These things therefore are those which the Romans call common unto all by the laws of nature, or which are said to be the same publica juris gentium, as also they call the use of them sometimes common and sometimes public.32 But although even those things are rightly said to be no man’s as touching the property, yet they differ much from those things which are no man’s and are not attributed to common use, as wild beasts, fishes and birds. For if any man possess these they may become his proper right, but those things by the consent of all mankind are perpetually exempted from propriety for use which, seeing it belongeth to all, it can no more be taken away by one from all than you may take away that from me which is mine. This is that which Cicero saith, that it is among the first or chief duties of justice to use common things for common things.33 The Schoolmen would say that some things are common affirmatively and some privatively. This distinction is not only very common among the civilians but also it expresseth the confession of the common people, whereupon the master of the feast in Athenaeus saith the sea was common but the fishes theirs that could take them. And in Plautina, to one that said unto him, keeping his cable,34 “The sea was common for all,” the fisherman consented, but when he added, “It was found in the sea; it is common,” it came well to hand: “That which my net and hooks have gotten is principally mine.”35

The sea therefore cannot be altogether proper unto any because nature doth not permit but commandeth it should be common, no nor so much as the shore,36 but that this interpretation is to be added: that if any of those things by nature may be occupied, that may so far forth become the occupant’s as by such occupation the common use be not hindered. Which is worthily received and approved, for seeing it is so, both exceptions cease whereby we said it came to pass that all things should not be transferred to proper right.

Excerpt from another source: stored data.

/-- A word whose RSVD is not 0 or whose OPC is unassigned is no command's (rule R60). -/
theorem decodeWord_illegal_of_fields {w : Word} (h : w.extractLsb' 8 24 ≠ 0 ∨
    (w.extractLsb' 0 8).toNat = 0 ∨ 8 ≤ (w.extractLsb' 0 8).toNat) :
    ∃ e, decodeWord w = .illegal e := by
  rcases decodeWord_cases w with ⟨-, e⟩ | ⟨hr, i, ho, -⟩ | ⟨-, -, e⟩
  · exact ⟨_, e⟩
  · have hrange := opcode_range i
    rw [ho] at h
    rcases h with hne | hout
    · exact absurd hr hne
    · omega
  · exact ⟨_, e⟩

/-- Settles O8: the illegal case of a CMD write to a free machine. -/
theorem illegalWordEndsAtOnce : Obligations.IllegalWordEndsAtOnce := by
  intro s rest w hag hb hfields
  obtain ⟨e, hw⟩ := decodeWord_illegal_of_fields hfields
  refine ⟨_, (step_cmdWrite hag).trans (cmdWrite_illegal (by exact hb) hw), rfl, ?_⟩
  simp only [State.illegalCommand, State.respond, Status.clearForIssue, hb]

/-- Settles O9: the busy case of a CMD write, whatever the word. -/
theorem cmdWriteWhileBusyIsDropped : Obligations.CmdWriteWhileBusyIsDropped :=
  fun _ _ w hag hb => (step_cmdWrite hag).trans (cmdWrite_busy w (by exact hb))

/-! ## The end of a command (rules R104, R112, R113) -/

/-- Settles O11: each turn of a free machine changes nothing. -/
theorem freeMachineTakesNoSequencerStep : Obligations.FreeMachineTakesNoSequencerStep :=
  fun _ _ _ hb hag => run_free hb hag

section Finish

variable {s t : State}

/-- The command goes on, or the state is what finish left of another (rule R104). -/
def State.RunsOrFinished (s : State) : Prop :=
  s.status.busy = true ∨ ∃ u rc, s = State.finish u rc

theorem finish_runsOrFinished (s : State) (rc : ResultCode) : (s.finish rc).RunsOrFinished :=
  .inr ⟨s, rc, rfl⟩

theorem State.RunsOrFinished.finished (h : s.RunsOrFinished) (hfree : s.status.busy = false) :
    s.status.done = true ∧ s.seq = .idle := by
  rcases h with hb | ⟨u, rc, rfl⟩
  · exact absurd hb (by simp [hfree])
  · exact ⟨rfl, rfl⟩

theorem capacityCheck_runsOrFinished (hb : s.status.busy = true) :
    (capacityCheck s).RunsOrFinished := by
  rcases capacityCheck_cases s with ⟨-, e⟩ | ⟨-, e⟩ | ⟨-, -, e⟩ <;> rw [e]
  · exact finish_runsOrFinished _ _
  · exact .inl hb
  · exact .inl hb

theorem lengthCheck_runsOrFinished (hb : s.status.busy = true) :
    (lengthCheck s).RunsOrFinished := by
  rcases lengthCheck_cases s with ⟨-, e⟩ | ⟨-, e⟩ <;> rw [e]
  · exact finish_runsOrFinished _ _
  · exact capacityCheck_runsOrFinished hb

theorem dataCheck_runsOrFinished (s : State) : (dataCheck s).RunsOrFinished := by
  rcases dataCheck_cases s with ⟨-, e⟩ | ⟨-, e⟩ <;> rw [e] <;> exact finish_runsOrFinished _ _

theorem headerByte_runsOrFinished {b : Byte} (hb : s.status.busy = true)
    (h : headerByte s b = .next t) : t.RunsOrFinished := by
  unfold headerByte headerStored at h
  split at h <;> cases h
  split
  · exact lengthCheck_runsOrFinished hb
  · exact .inl hb

theorem payloadByte_runsOrFinished {b : Byte} (hb : s.status.busy = true)
    (h : payloadByte s b = .next t) : t.RunsOrFinished := by
  unfold payloadByte payloadStored at h
  split at h <;> cases h
  split <;> exact .inl hb

theorem footerByte_runsOrFinished {b : Byte} (hb : s.status.busy = true)
    (h : footerByte s b = .next t) : t.RunsOrFinished := by
  unfold footerByte footerStored at h
  split at h <;> cases h
  split
  · exact dataCheck_runsOrFinished _
  · exact .inl hb

theorem footerEof_runsOrFinished (s : State) : (footerEof s).RunsOrFinished := by
  unfold footerEof
  split
  · exact finish_runsOrFinished _ _
  · exact dataCheck_runsOrFinished s

theorem execDecode_runsOrFinished (hb : s.status.busy = true) (h : execDecode s = .next t) :
    t.RunsOrFinished := by
  rcases execDecode_cases s with ⟨hfree, -⟩ | ⟨-, -, -, -, e⟩ |
    ⟨-, -, ⟨-, e⟩ | ⟨r, -, e⟩ | ⟨r, -, ⟨-, e⟩ | ⟨-, e⟩ | ⟨-, e⟩⟩ |
      ⟨b, r, -, ⟨-, e⟩ | ⟨-, e⟩ | ⟨-, e⟩⟩⟩
  · exact absurd hb (by simp [hfree])
  all_goals rw [e] at h
  · cases h; exact .inl hb
  · cases h; exact .inl hb
  · cases h; exact finish_runsOrFinished _ _
  · cases h; exact finish_runsOrFinished _ _
  · cases h; exact finish_runsOrFinished _ _
  · cases h; exact footerEof_runsOrFinished s
  · exact headerByte_runsOrFinished (by exact hb) h
  · exact payloadByte_runsOrFinished (by exact hb) h
  · exact footerByte_runsOrFinished (by exact hb) h

theorem headerSent_busy (s : State) : (headerSent s).status.busy = s.status.busy := by
  unfold headerSent
  split <;> rfl

theorem payloadSent_busy (s : State) : (payloadSent s).status.busy = s.status.busy := by
  unfold payloadSent
  split <;> rfl

theorem footerSent_runsOrFinished (hb : s.status.busy = true) :
    (footerSent s).RunsOrFinished := by
  unfold footerSent
  split
  · exact finish_runsOrFinished _ _
  · exact .inl hb

theorem writingStep_runsOrFinished {b : Byte} {onOk : State → State} (hb : s.status.busy = true)
    (hok : ∀ u : State, u.status.busy = true → (onOk u).RunsOrFinished)
    (h : writingStep b onOk s = .next t) : t.RunsOrFinished := by
  rcases writingStep_cases b onOk s with ⟨-, e⟩ | ⟨r, -, e⟩ | ⟨r, -, e⟩ <;> rw [e] at h <;> cases h
  · exact .inl hb
  · exact hok _ hb
  · exact finish_runsOrFinished _ _

theorem encodeStart_runsOrFinished (hb : s.status.busy = true) (h : encodeStart s = .next t) :
    t.RunsOrFinished := by
  rcases encodeStart_cases s with ⟨-, e⟩ | ⟨-, i, -, e⟩ | ⟨-, p, -, e⟩ <;> rw [e] at h <;> cases h
  · exact finish_runsOrFinished _ _
  · exact .inl hb

theorem encodeHeader_runsOrFinished (hb : s.status.busy = true) (h : encodeHeader s = .next t) :
    t.RunsOrFinished := by
  unfold encodeHeader at h
  split at h
  · cases h
  · exact writingStep_runsOrFinished hb (fun u hu => .inl ((headerSent_busy u.countHdr).trans hu)) h

theorem encodePayload_runsOrFinished (hb : s.status.busy = true) (h : encodePayload s = .next t) :
    t.RunsOrFinished := by
  unfold encodePayload at h
  split at h
  · split at h
    · cases h
    · exact writingStep_runsOrFinished hb
        (fun u hu => .inl ((payloadSent_busy u.countPay).trans hu)) h
  · cases h

theorem encodeFooter_runsOrFinished (hb : s.status.busy = true) (h : encodeFooter s = .next t) :
    t.RunsOrFinished := by
  unfold encodeFooter at h
  split at h
  · cases h
  · exact writingStep_runsOrFinished hb
      (fun u hu => footerSent_runsOrFinished (s := u.countFtr) hu) h

theorem execEncode_runsOrFinished (hb : s.status.busy = true) (h : execEncode s = .next t) :
    t.RunsOrFinished := by
  rcases execEncode_cases s with ⟨hfree, -⟩ | ⟨-, -, -, -, -, e⟩ |
    ⟨-, ⟨-, e⟩ | ⟨-, e⟩ | ⟨-, e⟩ | ⟨-, e⟩⟩
  · exact absurd hb (by simp [hfree])
  all_goals rw [e] at h
  · cases h; exact .inl hb
  · exact encodeStart_runsOrFinished hb h
  · exact encodeHeader_runsOrFinished hb h
  · exact encodePayload_runsOrFinished hb h
  · exact encodeFooter_runsOrFinished hb h

theorem crc32cStep_runsOrFinished (h : crc32cStep s = .next t) : t.RunsOrFinished := by
  unfold crc32cStep at h
  split at h
  · cases h; exact finish_runsOrFinished _ _
  · split at h <;> cases h
    exact finish_runsOrFinished _ _

theorem oneStep_runsOrFinished {i : Instr} {effect : State → Result} (hb : s.status.busy = true)
    (heff : effect s = .next t → t.RunsOrFinished) (h : oneStep i effect s = .next t) :
    t.RunsOrFinished := by
  rcases oneStep_cases i effect s with ⟨hfree, -⟩ | ⟨-, -, -, e⟩ | ⟨-, -, e⟩
  · exact absurd hb (by simp [hfree])
  · exact heff (e ▸ h)
  · rw [e] at h; cases h; exact .inl hb

/-- A command makes a busy machine free by finish alone (rule R104). -/
theorem exec_runsOrFinished {i : Instr} (hb : s.status.busy = true) (h : exec i s = .next t) :
    t.RunsOrFinished := by
  cases i
  case crc32c => exact oneStep_runsOrFinished hb crc32cStep_runsOrFinished h
  case decode => exact execDecode_runsOrFinished hb h
  case encode => exact execEncode_runsOrFinished hb h
  all_goals
    refine oneStep_runsOrFinished hb (fun e => ?_) h
    cases e
    exact finish_runsOrFinished _ _

theorem sequencerTurn_runsOrFinished (hb : s.status.busy = true) (h : sequencerTurn s = .next t) :
    t.RunsOrFinished := by
  rcases sequencerTurn_cases s with ⟨hfree, -⟩ | ⟨-, i, -, e⟩ | ⟨-, -, e⟩
  · exact absurd hb (by simp [hfree])
  · exact exec_runsOrFinished hb (e ▸ h)
  · rw [e] at h; cases h

theorem hostAccess_keeps_busy {a : Access} (hb : s.status.busy = true)
    (h : hostAccess s a = .next t) : t.status.busy = true := by
  rw [hostAccess_busy hb h]
  exact hb

end Finish

/-- Settles O10: of the agents only the sequencer, by finish, and reset make a busy machine free. -/
theorem commandEndsOnlyByFinishOrReset : Obligations.CommandEndsOnlyByFinishOrReset := by
  intro s t h hb hfree
  rcases step_cases s with ⟨hag, e⟩ | ⟨ev, rest, hag, e⟩ <;> rw [e] at h
  · obtain ⟨hdone, hq⟩ := (sequencerTurn_runsOrFinished hb h).finished hfree
    exact .inl ⟨hdone, hq, .inl hag⟩
  · cases ev with
    | host a =>
      have hbusy := hostAccess_keeps_busy (s := { s with agenda := rest }) hb h
      exact absurd hbusy (by simp [hfree])
    | sequencer =>
      have hend := sequencerTurn_runsOrFinished (s := { s with agenda := rest }) hb h
      obtain ⟨hdone, hq⟩ := hend.finished hfree
      exact .inl ⟨hdone, hq, .inr ⟨rest, hag⟩⟩
    | reset =>
      cases h
      exact .inr ⟨rfl, rfl, rfl, rest, hag⟩
    | connectInput | connectOutput =>
      cases h
      exact absurd hb (by simpa using hfree)

/-! ## The interrupt (rules R31, R107) -/

/-- DONE is bit 1 of STATUS (rule R16). -/
theorem status_word_bit_one (f : Status) : f.word.getLsbD 1 = f.done := by
  rw [Status.word, BitVec.getLsbD_append, if_neg (Nat.lt_irrefl 1), BitVec.getLsbD_append,
    if_pos Nat.one_pos]
  cases f.done <;> rfl

theorem readReg_ctrl_bit_zero (s : State) : (readReg s .ctrl).getLsbD 0 = s.ie := by
  rw [readReg_ctrl]
  cases s.ie <;> rfl

/-- Settles O46: the two bits as the registers show them, and CTRL's write. -/
theorem irqIsDoneAndEnabled : Obligations.IrqIsDoneAndEnabled := by
  refine ⟨fun s => ?_, fun s t rest v hag hv h => ?_⟩
  · rw [readReg_ctrl_bit_zero, readReg, status_word_bit_one, State.irq]
  · rw [step_writeReg (r := .ctrl) hag Reg.noConfusion rfl] at h
    cases h
    exact (congrArg (s.status.done && ·) hv).trans (Bool.and_false _)

end Sys2Proof.Machine

/-! # exec of a command that is not the one in progress (log entry 7) -/

namespace Sys2Proof.Machine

Because therefore building is a kind of occupation, it is lawful to build upon the shore if it may be without the hurt of the rest, as Pomponius speaketh, which we will expound out of Scaevola, unless the public, that is to say, the common use should be hindered.37 And he which hath built shall become lord of the soil because that ground was proper to none nor necessary for the common use; it is therefore the occupant’s, but no longer than the occupation continueth, because the sea seemeth to resist possession, by the example of a wild beast which, if it betake itself to the natural liberty, is no longer his who was the taker; so also the shore, which afterward giveth place unto the sea again.38

But whatsoever may become private by occupation we have declared that the same may also become public, that is to say, proper to the people. So Celsus thinketh that the shore enclosed within the bounds of the empire of Rome appertaineth to the people of Rome;39 which, if it be so, it is no marvel that the same people could grant a means (by their prince or praetor) to their subjects how to possess the shore.40 But even this occupation, no less than private, is so to be restrained that it stretch no further than that the public use may be preserved. No man therefore may be forbidden by the people of Rome to come unto the sea-shore and to dry their nets and do other things which once all men would have perpetually to be lawful for them.41

But the nature of the sea differeth in this from the shore in that the sea, unless it be in some small part thereof, cannot easily be built upon nor can be included, and though it could, yet this notwithstanding should scarce happen without the impediment of the common use, yet if any little part may so be occupied it is granted to the occupant. It is therefore a hyperbole:

  • contracta pisces aequora sentiunt
  • iactis in altum molibus.42

For Celsus saith that planks or piles laid in the sea are his who laid them, but that is not to be granted if the use of the sea by that means shall become worse.43 And Ulpian saith that he that dams up the sea is so to be allowed and defended if no man be hurt thereby.44 For if this thing shall hurt any man surely he must be forbidden, that nothing be done in a public place.45 As Labeo also saith, if any such thing be built in the sea he will have him forbidden, “that nothing be done in the sea whereby the haven, road or way for ships may be made the worse.”46

And the same regard that is to be had of navigation is to be had likewise of fishing, that it may remain common unto all. Yet shall not he offend that encloseth a place of fishing for himself with stakes or piles in a creek of the sea and so maketh it private, as Lucullus who cut down a hill at Naples to let in the sea to his farm?47 And of this kind I think the fishponds upon the sea-coast were whereof Varro and Columella make mention.48 Neither did Martial mean otherwise when he speaketh of Formianus of Apollinaris:

  • si quando Nereus sentit Aeoli regnum,
  • ridet procellas tuta de suo mensa.49

And Ambrose: “Thou bringest the sea within thy manors lest monsters50 should be wanting.”51 Hence it may appear of what mind Paul[us] was: “if the proper right of the sea appertain to any, as ye possess them,52 he must be forbidden.”53 That this interdiction was ordained for private causes not for public, wherein also those things are comprehended which by the common law of nature we may do, but here the right of enjoying is handled which happeneth upon a private cause, not public or common. For Marcian testifieth whatsoever is possessed or may be possessed, that now appertaineth not to the law of nations as the sea doth:54 as, for example, if any had forbid Lucullus or Apollinaris to fish in that which was private unto them in regard they enclosed a creek of the sea, Paulus thought they were to be forbidden, not only an action of trespass to be brought against them by reason of the private possession.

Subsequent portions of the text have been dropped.